The continuum of this culture of resistance, of a struggle for a commons, for control over one's own and one's family's life, for non-alienated labour and social interaction, stretches back to the Diggers, Levellers and the Luddites - English radicals struggling against the monarchy, taxes, land enclosure and austerity measures designed to empower a new industrial class, funded by a feudal and colonial land-grab and slavery.
This historical memory, and these beliefs in a global commons, in leaderless, participative organising and grassroots anti-state and anti-capitalist action run deep through the camps. They're also informed by a culture of direct action and a refusal to accept top-down solutions and a system of parliamentary democracy that reduces participation in politics to 16 "X"s in a box in an average lifetime.

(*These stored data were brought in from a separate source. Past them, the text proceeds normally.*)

/-! ## Scrubbing and soft errors (R442-R445, R500) -/

/-- Granules that a pass goes over (R444): a die's scrubber goes over its slices together, and an HBM stack has an eighth of HBM (log 63). -/
def levelSize : Level → Nat
  | .vrf | .shared => 65536
  | .slice | .cabinet => 262144
  | .acc => 1048576
  | .hbm => hbmBytes / 64
/-- The scrubber goes over its rate's number of granules. -/
def Scrub.tick (x : Scrub) (size : Nat) : Scrub :=
  let p := x.pos + x.rate
  if size ≤ p then { x with pos := p % size, passes := x.passes + BitVec.ofNat 64 (p / size) } else { x with pos := p }
/-- SCRUB_TICK: scrubbing changes no value that a program reads (R444, R500). -/
def execScrubTick (level : Level) (inst : Nat) (s : State) : Host.Outcome State Fault Refusal :=
  .next (s.modScrub level inst (·.tick (levelSize level)))
/-- A log entry: a repeat at the newest entry's place counts, else the oldest gives way (R445). -/
def Scrub.record (x : Scrub) (stamp : DWord) (gran : Word) (kind syn : Nat) : Scrub :=
  match x.log with
  | e :: r =>
    if e.gran = gran ∧ e.kind = kind then { x with log := { e with rep := min 65535 (e.rep + 1) } :: r }
    else
      let l := ⟨stamp, gran, kind, syn, 0⟩ :: x.log
      { x with log := l.take 64, ovf := if 64 < l.length then x.ovf + 1 else x.ovf }
  | [] => { x with log := [⟨stamp, gran, kind, syn, 0⟩] }
/-- Where a group's registers lie in the core's register file: each scheduler's quarter holds its groups' in rising slot (DESIGN CHOICE, log 63). -/
def State.vrfBase (s : State) (core : Nat) (g : Grp) : Nat :=
  1024 * g.sched + ((s.resident core).flatMap fun b => (b.groups.filter fun x => x.onCore && x.sched == g.sched && decide (x.slot < g.slot)).map fun _ => b.nregs).sum
/-- Where a block's shared bytes lie in the core's shared memory, after those of the blocks that came before it; within a block the declared area, the shelf, then the spill windows it holds (DESIGN CHOICE, log 63). -/
def State.shmBase (s : State) (b : Block) : Nat := (((s.resident b.core).takeWhile (·.uid != b.uid)).map (·.sharedUse)).sum
def Block.shmPlace (b : Block) (o : Nat) : Nat := if o < 0x80000 then o else alignUp b.shared 128 + (o - 0x80000)
def Block.spillPlace (b : Block) (g o : Nat) : Nat :=
  let kept := (b.groups.take g).filter fun x => match x.stat with | .benched c _ => c != 0 | _ => true
  alignUp b.shared 128 + (if b.shelf then 16384 else 0) + kept.length * b.spill + o
/-- The granule of a register: registers 2k and 2k + 1 of a lane share one (DESIGN CHOICE, log 63). A front-end register lies in no level that has a log. -/
def State.regGran (s : State) (u : UnitRef) (l r : Nat) : Option (Level × Nat × Nat) :=
  match u with
  | .front _ => none
  | .group b g => (s.blk? b).bind fun x => (x.groups[g]?).bind fun y => if y.onCore then some (.vrf, x.core, 32 * ((s.vrfBase x.core y + r) / 2) + l) else none
/-- The granule of a byte of memory. -/
def State.memGran (s : State) (k : Nat) : Option (Level × Nat × Nat) :=
  let c := k / 2 ^ 64
  let o := k % 2 ^ 64 / 8
  if c % 8 = 4 then (s.blk? (c / 8)).map fun b => (.shared, b.core, (s.shmBase b + b.shmPlace (8 * o)) / 8)
  else if c % 8 = 5 then (s.blk? (c / 256)).map fun b => (.shared, b.core, (s.shmBase b + b.spillPlace (c / 8 % 32) (8 * o)) / 8)
  else if c % 8 = 6 then some (.cabinet, c / 8, o)
  else if c % 8 = 7 then some (.acc, c / 8, o)
  else if c = 8 * s.pkg + 1 then some (.slice, o / (262144 * 48), o % (262144 * 48))
  else if c = 8 * s.pkg then some (.hbm, o / levelSize .hbm, o % levelSize .hbm)
  else none
/-- Where an error is logged: the level, the logging unit and the granule; none for places with no log. A replay is logged at the granule its results go to (R442, log 63). -/
def State.errAt (s : State) (p : ErrPlace) : Option (Level × Nat × Nat) :=
  match p with
  | .reg u l r | .fullBit u l r | .result u l (.reg r) => s.regGran u l r
  | .latch c => some (.cabinet, c, 0)
  | .presence b line => s.memGran (kShared b (128 * line))
  | .accEntry c row col => some (.acc, c, 64 * row + col / 2)
  | .granule k | .result _ _ (.entry k) | .result _ _ (.stored k) => s.memGran k
  | _ => none
/-- The core whose counts an error raises (R440): errors in HBM and in host memory are no core's. -/
def ErrPlace.core? (s : State) (p : ErrPlace) : Option Nat :=
  match p with
  | .tlb t _ => some t.core
  | .latch c => some c
  | .reg u .. | .fullBit u .. | .result u .. => (s.blk? u.blk).map (·.core)
  | .threadCtl b _ _ | .frontCtl b | .engineCmd b _ _ => (s.blk? b).map (·.core)
  | .packet _ => none
  | .granule k => if k / 2 ^ 64 = 8 * s.pkg + 1 then some (k % 2 ^ 64 / 2 ^ 21) else (s.errAt p).bind fun x => if x.1 = .hbm then none else some x.2.1
  | _ => (s.errAt p).map (·.2.1)
/-- The logging unit's local cycles: a core's own; a die's or a stack's are free (log 7). -/
def State.errStamp (s : State) (l : Level) (i : Nat) : DWord :=
  if l = .slice ∨ l = .hbm then BitVec.ofNat 64 (leNat ((List.range 8).map fun k => Config.freeByte (s.tick + 1 + k))) else s.cycleOf i
/-- Logs and counts an error: kind 1 corrected, 2 uncorrectable, 3 a replay, 4 a replay that failed (R440, R445). The syndrome is a free value (log 7). -/
def State.logErr (s : State) (p : ErrPlace) (kind : Nat) : State :=
  let s := match ErrPlace.core? s p with
    | some c => s.modCore c fun x => match kind with
      | 1 => { x with corrected := x.corrected + 1 }
      | 3 => { x with replays := x.replays + 1 }
      | _ => { x with uncorr := x.uncorr + 1 }
    | none => s
  match s.errAt p with
  | some (l, i, g) =>
    let syn := (Config.freeByte s.tick).toNat
    { s.modScrub l i (·.record (s.errStamp l i) (BitVec.ofNat 32 g) kind syn) with tick := s.tick + 9 }
  | none => s
/-- Poisons registers `r` and its partner of one granule; `fill` also marks them full. -/
def State.poisonReg (s : State) (u : UnitRef) (l r : Nat) (fill : Bool) : State :=
  let hit (x : Reg) : Reg := { x with p := true, av := if fill then .full else x.av }
  s.modThread u l fun t => { t with regs := (t.regs.modify r hit).modify (r ^^^ 1) hit }
/-- A thread whose control state is lost is retired and counted (R27, R443). -/
def State.loseThread (s : State) (u : UnitRef) (l : Nat) : State :=
  match (s.grp? u).bind (·.threads[l]?) with
  | some t => if t.live then (let s := (s.retire u l).afterExit u.blk; if u.isFront then s else s.divergeCheck u) else s
  | none => s
/-- A result whose replays have failed carries an uncorrectable error where it is written (R442). -/
def State.loseResult (s : State) (u : UnitRef) (l : Nat) (r : ErrRes) : State :=
  let hit (x : PWord) : PWord := { x with p := true }
  match r with
  | .reg r => s.modThread u l fun t => { t with regs := t.regs.modify r fun x => { x with p := true } }
  | .pred => s.loseThread u l
  | .entry k => s.markWord k
  | .tray i => s.modBlk u.blk fun b => { b with tray := b.tray.modify i hit }
  | .chan n i => { s with chans := s.chans.modify n fun c => { c with q := c.q.modify i hit } }
  | .stored k => s.markGran k 1
/-- An engine command with an uncorrectable error: the operation writes nothing, completes, and counts as abandoned. -/
def State.badCmd (s : State) (blk : Nat) (e : Eng) (no : Nat) : State :=
  match e with
  | .copy k => modOp blk k no (fun o => { o with bad := true }) s
  | .matrix => modM blk no (fun o => { o with bad := true }) s
  | .attention => s.modBlk blk fun b => { b with attn := { b.attn with ops := updFirst (·.no == no) (fun o => { o with bad := true }) b.attn.ops } }
  | .page => modLayer blk no (fun l => { l with bad := true }) s
  | .coll => modColl blk no (fun o => { o with bad := true }) s
  | .handle =>
    match s.blk? blk with
    | some b =>
      if b.handle.ops.contains (no, false) then
        let mine (m : HMsg) : Bool := m.op == some (blk, no)
        let s := { s with hc := s.hc.filter (fun m => !mine m), hpath := s.hpath.filter fun q => !mine q.m }
        let s := s.modBlk blk fun b =>
          let clear (g : Grp) : Grp := { g with sq := g.sq.filter fun e => match e.op with | .msg m => !mine m | _ => true }
          { b with groups := b.groups.map clear, fe := clear b.fe }
        (s.handled (some (blk, no))).bump b.ctx 4 1
      else s
    | none => s
/-- What an uncorrectable error does where it lands (R443). -/
def State.uncorrectable (s : State) (p : ErrPlace) : State :=
  match p with
  | .reg u l r => s.poisonReg u l r false
  | .fullBit u l r => s.poisonReg u l r true
  | .granule k => s.markGran k 1
  | .presence b line => (s.modBlk b (·.setLine line)).markGran (kShared b (128 * line)) 128
  | .accEntry c row col => (s.markWord (kAcc c row (col / 2 * 2))).markWord (kAcc c row (col / 2 * 2 + 1))
  | .threadCtl b g l => s.loseThread (.group b g) l
  | .frontCtl b => s.loseThread (.front b) 0
  | .engineCmd b e no => s.badCmd b e no
  | .tlb (.lanes c) n => s.modCore c fun x => { x with tlb := x.tlb.eraseIdx n }
  | .tlb (.ahead c) n => s.modCore c fun x => { x with ahead := x.ahead.eraseIdx n }
  | .packet slot => match s.slotQ slot with
    | some q => s.modQ q.ctx q.q (·.setBuf fun b => { b with fet := b.fet.filter fun f => decide (f.idx < b.next) })
    | none => s
  | .latch c => s.modCore c fun x => { x with latches := x.latches.map fun l => { l with psn := l.psn.map fun _ => true } }
  | .result u l r => s.loseResult u l r
/-- A parity error of a latch or of an instruction's result, which is answered by a replay (R442). -/
def ErrPlace.parity : ErrPlace → Bool
  | .latch _ | .result .. => true
  | _ => false
/-- SOFT_ERROR (R442, R443): a corrected error is counted and logged and changes nothing visible; after a parity error the instruction is replayed, and where the replays fail its results are uncorrectable. -/
def execSoftError (p : ErrPlace) (correctable : Bool) (s : State) : Host.Outcome State Fault Refusal :=
  .next (if correctable then s.logErr p (if ErrPlace.parity p then 3 else 1) else (s.logErr p (if ErrPlace.parity p then 4 else 2)).uncorrectable p)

But did Scargill and Monbiot really "get" the camp and its cultures of resistance? The latest edition of the NUM's newsletter criticised the camp for being too middle-class, anti-miner, and alienated from "real", genuine working class "realities". Are these representations fair? Many participants in the camp could be defined as the "precariat" - neoliberalism's answer to the proletariat. No longer an urbanised worker in a regular job in for a majority of their working life, the precariat lives and works in a precarious state, at the mercy of a deregulated labour market. Work is dominated by casualisation, flexible and migrant labour, zero-hour contracts, temping, seasonal work, home working, self-employment and unemployment. Many at the camp form a part of this working class, no more in the control of the means of production than energy industry workers here or China or Poland.
State solutions to the climate crisis were presented to us 10 years ago through the Kyoto protocol - what were they? To privatise the air we breathe and turn carbon emissions into commodities, to buy and sell atmospheric poison, to create a new market of trading in the means of ecological destruction. It's no wonder many at the camp reject state solutions to climate change.
Entertaining as the two-minutes-in-a-room-full-of-poison standoff between Monbiot and Scargill is, this gesture politics isn't getting to the heart of the fight. The question is, who and under what conditions, controls decision-making, and has climate-changing power? Who will pay the price of exile from family and common land, water and food insecurity, as land and rivers become polluted or diverted into the energy industry's use, for bauxite, uranium, coal, and iron-ore to build new infrastructure, power nuclear energy, expand the global coal market and concomitant infrastructure to perpetuate the whole process?
How do we bring about a transformation which empowers us all? Grassroots organising in cooperative, low-impact, sustainable ways, glimpsed at the Climate Camp, and practised daily by millions, is one way towards this. Another is to live at the sharpest end of climate chaos today.
So how about this for a challenge, George and Arthur? Spend two months, not two minutes, (together!) living in Matlu Camp in Jharsuguda, in Orissa province, India. One of the poorest states on earth, here in the heart of India's coal belt, are families displaced by mining, living in a polluted form of captivity. Where our very own Department for International Development has been restructuring governance, reinforcing the mining industries, and guiding land reforms allowing for the felling of pristine forest, more tribal resettlement and more environmental destruction.
Changing our sources of energy without changing our sources of economic and political power will not make a difference. Neither coal nor nuclear are the "solution", we need a revolution.